In Fig. 2, d indicates the reviews, r indicates the overall rating, h indicates the head term and m indicates the modifier term. These four variables are represented as the shaded circles, which means these four variables are observable. z indicates the aspect \(A_i\). In order to keep consistent with the topic model, the aspect \(A_i\) is expressed as the topic z. And \(r_b\) indicates aspect rating, which will be introduced in the following. These two variables are represented as the open circles, which means these two variables are latent variables. Furthermore, N indicates the number of phrases in a review. And M indicates the number of reviews, which is equal to \(N_d\).
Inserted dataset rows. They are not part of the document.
-- ==== Sys2Proof/Laws/PerInstr.lean ====
section
/-! SUPPORT. What holds of every operation as syntax, one lemma per constructor (LAWS.json). -/

namespace Sys2Proof

/-- A word that a row accepts carries the row's opcode byte. -/
theorem fieldOp_of_accepts {op : HostOp} {w : CommandWord} (h : op.accepts w = true) :
    fieldOp w = op.opcode := by
  have hm : w &&& op.mask = hostWord op 0 := eq_of_beq h
  have h8 : ∀ b : Byte, b &&& 0xFF#8 = b := by decide +kernel
  have hf : fieldOp op.mask = 0xFF#8 := by cases op <;> decide
  have ha : fieldOp (w &&& op.mask) = fieldOp w &&& fieldOp op.mask := BitVec.extractLsb'_and
  rw [hf, h8, hm, fieldOp_hostWord] at ha
  exact ha.symm

/-- The row that accepts a word is the only one that does: no two rows of the table overlap (R104). -/
theorem accepts_unique {a b : HostOp} {w : CommandWord} (ha : a.accepts w = true) (hb : b.accepts w = true) :
    a = b :=
  opcode_inj ((fieldOp_of_accepts ha).symm.trans (fieldOp_of_accepts hb))

namespace Laws.RowAccepts

/-- A well-formed host operation's word is accepted by exactly one row of the table and its burst has the length the
opcode fixes; a sequencer step's word is the selection R108 gives it (R104, R116, R108). -/
def Statement (i : Instr) : Prop :=
  i.wf = true →
    match encode i with
    | .host w d => i.isHost = true ∧ (∃ op, ∀ op' : HostOp, op'.accepts w = true ↔ op' = op) ∧
        d.length = i.burstLength
    | .sel w => i.isHost = false ∧ decodeSel w = .ok i

theorem row_of {op : HostOp} {p : BitVec 32} (h : p &&& op.payloadMask = 0) :
    ∃ op₀, ∀ op' : HostOp, op'.accepts (hostWord op p) = true ↔ op' = op₀ := by
  have ha : op.accepts (hostWord op p) = true :=
    (accepts_hostWord op p).trans (by rw [h]; exact beq_self_eq_true _)
  exact ⟨op, fun op' => ⟨fun h' => accepts_unique h' ha, fun e => by rw [e]; exact ha⟩⟩

theorem init : Statement .init := fun _ => ⟨rfl, row_of (by decide), rfl⟩
theorem rdreg (r : Reg) : Statement (.rdreg r) := fun _ => ⟨rfl, row_of (by cases r <;> decide), rfl⟩
theorem wrreg (r : Reg) (v : Byte) : Statement (.wrreg r v) := fun _ => ⟨rfl, row_of (payloadHR_clear r v), rfl⟩
theorem setf (r : Reg) (m : Byte) : Statement (.setf r m) := fun _ => ⟨rfl, row_of (payloadHR_clear r m), rfl⟩
theorem clrf (r : Reg) (m : Byte) : Statement (.clrf r m) := fun _ => ⟨rfl, row_of (payloadHR_clear r m), rfl⟩
theorem rdmem (a : Addr) : Statement (.rdmem a) := fun _ => ⟨rfl, row_of (payloadHM_clear_read a), rfl⟩
theorem wrmem (a : Addr) (v : Byte) : Statement (.wrmem a v) := fun _ => ⟨rfl, row_of (payloadHM_clear a v), rfl⟩
theorem ldoam (d : List Byte) : Statement (.ldoam d) :=
  fun h => ⟨rfl, row_of (by decide), of_decide_eq_true h⟩
theorem render (c0 c1 c2 c3 : Byte) : Statement (.render c0 c1 c2 c3) :=
  fun _ => ⟨rfl, row_of (show _ &&& 0#32 = 0 from BitVec.and_zero), rfl⟩
theorem setirq (e : Bool) : Statement (.setirq e) := fun _ => ⟨rfl, row_of (by cases e <;> decide), rfl⟩
theorem sqBlank : Statement .sqBlank := fun _ => ⟨rfl, rfl⟩
theorem sqBegin : Statement .sqBegin := fun _ => ⟨rfl, rfl⟩
theorem sqXfer : Statement .sqXfer := fun _ => ⟨rfl, rfl⟩
theorem sqHbl : Statement .sqHbl := fun _ => ⟨rfl, rfl⟩
theorem sqLine : Statement .sqLine := fun _ => ⟨rfl, rfl⟩
theorem sqVbl : Statement .sqVbl := fun _ => ⟨rfl, rfl⟩
theorem sqVline : Statement .sqVline := fun _ => ⟨rfl, rfl⟩
theorem sqEnd : Statement .sqEnd := fun _ => ⟨rfl, rfl⟩

end Laws.RowAccepts

end Sys2Proof
end

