-- ==== Sys2Proof/Machine/Assembler.lean ====
section
/-! DEFINITION. The textual syntax of host programs (R117) and the pseudo-operations (R118): from the characters of a
program to the host's actions. Sequencer steps are not written in programs, they follow from RENDER. -/

namespace Sys2Proof.Machine

/-! ### Characters -/

/-- The pieces between the separators. -/
def asmSplit (sep : Char) : List Char → List (List Char)
  | [] => [[]]
  | x :: xs =>
    if x = sep then [] :: asmSplit sep xs
    else
      match asmSplit sep xs with
      | [] => [[x]]
      | w :: ws => (x :: w) :: ws

/-- White space inside a line. -/
def asmBlank (c : Char) : Bool := c == ' ' || c == '\t' || c == '\r'

/-- Without white space at either end. -/
def asmTrim (cs : List Char) : List Char :=
  ((cs.dropWhile asmBlank).reverse.dropWhile asmBlank).reverse

/-- The value of a digit in a base. -/
def asmDigit (base : Nat) (c : Char) : Option Nat :=
  let n := c.toNat
  let v := if 48 ≤ n ∧ n ≤ 57 then n - 48 else if 97 ≤ n ∧ n ≤ 102 then n - 87
    else if 65 ≤ n ∧ n ≤ 70 then n - 55 else base
  if v < base then some v else none

/-- Digits to a number, most significant first. -/
def asmDigits (base : Nat) : Nat → List Char → Option Nat
  | acc, [] => some acc
  | acc, c :: cs =>
    match asmDigit base c with
    | some v => asmDigits base (acc * base + v) cs
    | none => none

/-- A number in decimal, `0x` hexadecimal or `0b` binary (R117). -/
def asmNumber : List Char → Option Nat
  | [] => none
  | ['0', 'x'] | ['0', 'b'] => none
  | '0' :: 'x' :: ds => asmDigits 16 0 ds
  | '0' :: 'b' :: ds => asmDigits 2 0 ds
  | ds => asmDigits 10 0 ds

/-! ### Operands -/

/-- The names of the registers (R30). -/
def asmRegNames : List (List Char × Reg) :=
  [("LCDC".toList, .lcdc), ("STAT".toList, .stat), ("SCY".toList, .scy), ("SCX".toList, .scx),
   ("LY".toList, .ly), ("LYC".toList, .lyc), ("BGP".toList, .bgp), ("OBP0".toList, .obp0),
   ("OBP1".toList, .obp1), ("WY".toList, .wy), ("WX".toList, .wx)]

/-- The flag names of LCDC and STAT and their masks (R33, R36). -/
def asmFlagNames : List (List Char × Byte) :=
  [("LCD_EN".toList, 0x80), ("WIN_MAP".toList, 0x40), ("WIN_EN".toList, 0x20), ("TILE_DATA".toList, 0x10),
   ("BG_MAP".toList, 0x08), ("OBJ_SIZE".toList, 0x04), ("OBJ_EN".toList, 0x02), ("BG_EN".toList, 0x01),
   ("IE_LYC".toList, 0x40), ("IE_OAM".toList, 0x20), ("IE_VBL".toList, 0x10), ("IE_HBL".toList, 0x08),
   ("MATCH".toList, 0x04), ("MODE".toList, 0x03)]

/-- A register by its name or its number (R117). A number that names no register (6, 12 to 15, above 15) gives no
program, though vector H9 writes `RDREG 6` for the word 0x0200000600, which is refused when it is presented:
R117 speaks of a register's number only (DESIGN CHOICE, log 18). -/
def asmReg (cs : List Char) : Option Reg :=
  match asmRegNames.lookup cs with
  | some r => some r
  | none =>
    match asmNumber cs with
    | some n => if n < 16 then Reg.ofNumber (BitVec.ofNat 4 n) else none
    | none => none

/-- A byte; a larger number gives no program (DESIGN CHOICE, log 18). -/
def asmByte (cs : List Char) : Option Byte :=
  match asmNumber cs with
  | some n => if n < 256 then some (BitVec.ofNat 8 n) else none
  | none => none

/-- An address; a larger number gives no program (DESIGN CHOICE, log 18). -/
def asmAddr (cs : List Char) : Option Addr :=
  match asmNumber cs with
  | some n => if n < 65536 then some (BitVec.ofNat 16 n) else none
  | none => none

/-- A mask: a number, or flag names joined by `|`. -/
def asmMask (cs : List Char) : Option Byte :=
  match asmByte cs with
  | some v => some v
  | none => ((asmSplit '|' cs).mapM fun n => asmFlagNames.lookup (asmTrim n)).map
      fun ms => ms.foldl (· ||| ·) 0

/-! ### Lines -/

/-- What one line says. -/
inductive AsmItem where
  /-- Operations, none for an empty line or a comment. -/
  | ops (is : List Instr)
  /-- LDOAM, whose burst the `.obj` lines after it give. -/
  | ldoam
  /-- `n` identical records. -/
  | records (bytes : List Byte) (n : Nat)
deriving DecidableEq, Repr

/-- One WRMEM for each byte, at consecutive addresses (R118). The sums are integers and do not wrap (R12); a
run of bytes that would leave the 64 KiB gives no program, which is the model's choice: R118 does not say what
such a line is (DESIGN CHOICE, log 21). -/
def asmWrites (a : Nat) (bytes : List Byte) : Option (List Instr) :=
  if a + bytes.length ≤ Config.memSize then
    some (bytes.zipIdx.map fun p => .wrmem (BitVec.ofNat 16 (a + p.2)) p.1)
  else none

/-- WRTILE: sixteen WRMEM of a tile (R118; log 21 where it would leave the 64 KiB). -/
def asmWrtile (a : Addr) (bytes : List Byte) : Option (List Instr) := asmWrites a.toNat bytes

/-- WROBJ: four WRMEM of one object record (R118). -/
def asmWrobj (i : Nat) (bytes : List Byte) : Option (List Instr) :=
  asmWrites (Config.offOam + Config.oamRec * i) bytes

/-- The operation of a mnemonic and its operands: the host operations of R103 and the pseudo-operations
of R118. FRAME is RENDER; the sequencer steps it adds follow from it, and `presentOf` adds the wait for them
to RENDER and FRAME alike (R106, R117; log 22). -/
def asmOperation (mnemonic : List Char) (args : List (List Char)) : Option AsmItem := do
  let bytes := args.mapM asmByte
  if mnemonic = "INIT".toList ∧ args = [] then return .ops [.init]
  else if mnemonic = "LDOAM".toList ∧ args = [] then return .ldoam
  else if mnemonic = "RDMODE".toList ∧ args = [] then return .ops [.rdreg .stat]
  else if mnemonic = "RDMATCH".toList ∧ args = [] then return .ops [.rdreg .stat]
  else if mnemonic = "LCDON".toList ∧ args = [] then return .ops [.setf .lcdc 0x80]
  else if mnemonic = "LCDOFF".toList ∧ args = [] then return .ops [.clrf .lcdc 0x80]
  else if mnemonic = "IRQON".toList ∧ args = [] then return .ops [.setirq true]
  else if mnemonic = "IRQOFF".toList ∧ args = [] then return .ops [.setirq false]
  else if mnemonic = "RENDER".toList ∨ mnemonic = "FRAME".toList then
    match ← bytes with
    | [c0, c1, c2, c3] => return .ops [.render c0 c1 c2 c3]
    | _ => none
  else
    match args with
    | [] => none
    | x :: rest =>
      if mnemonic = "RDREG".toList ∧ rest = [] then return .ops [.rdreg (← asmReg x)]
      else if mnemonic = "RDMEM".toList ∧ rest = [] then return .ops [.rdmem (← asmAddr x)]
      else if mnemonic = "SETIRQ".toList ∧ rest = [] then
        let e ← asmByte x
        if e = 0 then return .ops [.setirq false] else if e = 1 then return .ops [.setirq true] else none
      else if mnemonic = "WRTILE".toList ∧ rest.length = 16 then
        return .ops (← asmWrtile (← asmAddr x) (← rest.mapM asmByte))
      else if mnemonic = "WROBJ".toList ∧ rest.length = 4 then
        let i ← asmNumber x
        if i < 40 then return .ops (← asmWrobj i (← rest.mapM asmByte)) else none
      else
        match rest with
        | [y] =>
          if mnemonic = "WRREG".toList then return .ops [.wrreg (← asmReg x) (← asmByte y)]
          else if mnemonic = "SETF".toList then return .ops [.setf (← asmReg x) (← asmMask y)]
          else if mnemonic = "CLRF".toList then return .ops [.clrf (← asmReg x) (← asmMask y)]
          else if mnemonic = "WRMEM".toList then return .ops [.wrmem (← asmAddr x) (← asmByte y)]
          else none
        | _ => none

/-- The operands of a line, separated by commas. -/
def asmOperands (cs : List Char) : List (List Char) :=
  if asmTrim cs = [] then [] else (asmSplit ',' cs).map asmTrim

/-- `.obj y, x, tile, flags`, with `* n` for n identical records (R117). -/
def asmObject (cs : List Char) : Option AsmItem :=
  match asmSplit '*' cs with
  | [body] => do
    let bs ← (asmOperands body).mapM asmByte
    if bs.length = Config.oamRec then return .records bs 1 else none
  | [body, count] => do
    let bs ← (asmOperands body).mapM asmByte
    let n ← asmNumber (asmTrim count)
    if bs.length = Config.oamRec then return .records bs n else none
  | _ => none

/-- One line; `;` starts a comment (R117). -/
def asmLine (line : List Char) : Option AsmItem :=
  let cs := asmTrim (line.takeWhile (· != ';'))
  let word := cs.takeWhile fun c => !asmBlank c
  let rest := cs.dropWhile fun c => !asmBlank c
  if word = [] then some (.ops [])
  else if word = ".obj".toList then asmObject rest
  else asmOperation word (asmOperands rest)

/-! ### Programs -/

/-- What the host of a program text does after an operation: RENDER returns when the frame is over (R106), so
the line after it waits for that. A text has no line for the end of a callback; its callback ends at once
(DESIGN CHOICE, log 22). -/
def afterOf : Instr → List HostInput
  | .render _ _ _ _ => [.awaitFrame]
  | .init | .rdreg _ | .wrreg _ _ | .setf _ _ | .clrf _ _ | .rdmem _ | .wrmem _ _ | .ldoam _ | .setirq _
  | .sqBlank | .sqBegin | .sqXfer | .sqHbl | .sqLine | .sqVbl | .sqVline | .sqEnd => []

/-- The host actions of an operation: present its word, and for RENDER wait for the frame (log 22). -/
def presentOf (i : Instr) : List HostInput :=
  match encode i with
  | .host w d => .command w d :: afterOf i
  | .sel _ => []

/-- The records still waiting for the LDOAM above them, and the actions below. -/
def asmFold (item : AsmItem) (acc : Option (List Byte × List HostInput)) :
    Option (List Byte × List HostInput) :=
  match acc with
  | none => none
  | some (pending, actions) =>
    match item with
    | .records bs n => some ((List.replicate n bs).flatten ++ pending, actions)
    | .ldoam =>
      if pending.length = Config.oamBytes then some ([], presentOf (.ldoam pending) ++ actions) else none
    | .ops is => if pending = [] ∨ is = [] then some (pending, is.flatMap presentOf ++ actions) else none

/-- A program: one operation a line; the records after an LDOAM must total exactly 40 (R117). With a sink, the
callbacks of a frame end at once (log 22). -/
def assemble (text : List Char) : Option (List HostInput) := do
  let items ← (asmSplit '\n' text).mapM asmLine
  match items.foldr asmFold (some ([], [])) with
  | some ([], actions) => return actions
  | _ => none

/-- A command word written as ten hexadecimal digits (R117). -/
def wordDigits (w : CommandWord) : List Nat :=
  (List.range 10).map fun k => (w.extractLsb' (4 * (9 - k)) 4).toNat

/-- The result of RDMODE: bits 1:0 of the byte RDREG STAT returned (R118). -/
def rdmodeResult : Response → Option TwoBit
  | .byte v => some (modeField v)
  | .initDone | .error _ _ => none

/-- The result of RDMATCH: bit 2 of the byte RDREG STAT returned (R118). -/
def rdmatchResult : Response → Option Bool
  | .byte v => some (matchFlag v)
  | .initDone | .error _ _ => none

end Sys2Proof.Machine
end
To utilize the rating bias information effectively, we bring in a new latent aspect rating variable \(r_b\). The modifier term m is used to modify the head term h to express the opinion (like or dislike) on aspect \(A_i\) (represented with z in the model), so m is actually influenced by the corresponding aspect rating \(r_{A_i}\). As we mentioned above, there is an obvious rating bias between overall rating and aspect ratings. This observation causes that we cannot use the overall rating r to influence the modifier term m directly. So we bring in a new variable \(r_b\) between r and m to eliminate the influence of rating bias. \(r_b\) indicates an unknown aspect rating, so it is a latent variable. For a certain aspect \(A_i\), the value of \(r_b\) is set as the overall rating r minus the rating bias \(b_{A_i}\). Note that \(r_b\) can take \(N_r\) values in \(A_i\), since the variable r can take \(N_r\) values. By bringing in the latent variable \(r_b\), the association between r and m is modeled more reasonably in RABI.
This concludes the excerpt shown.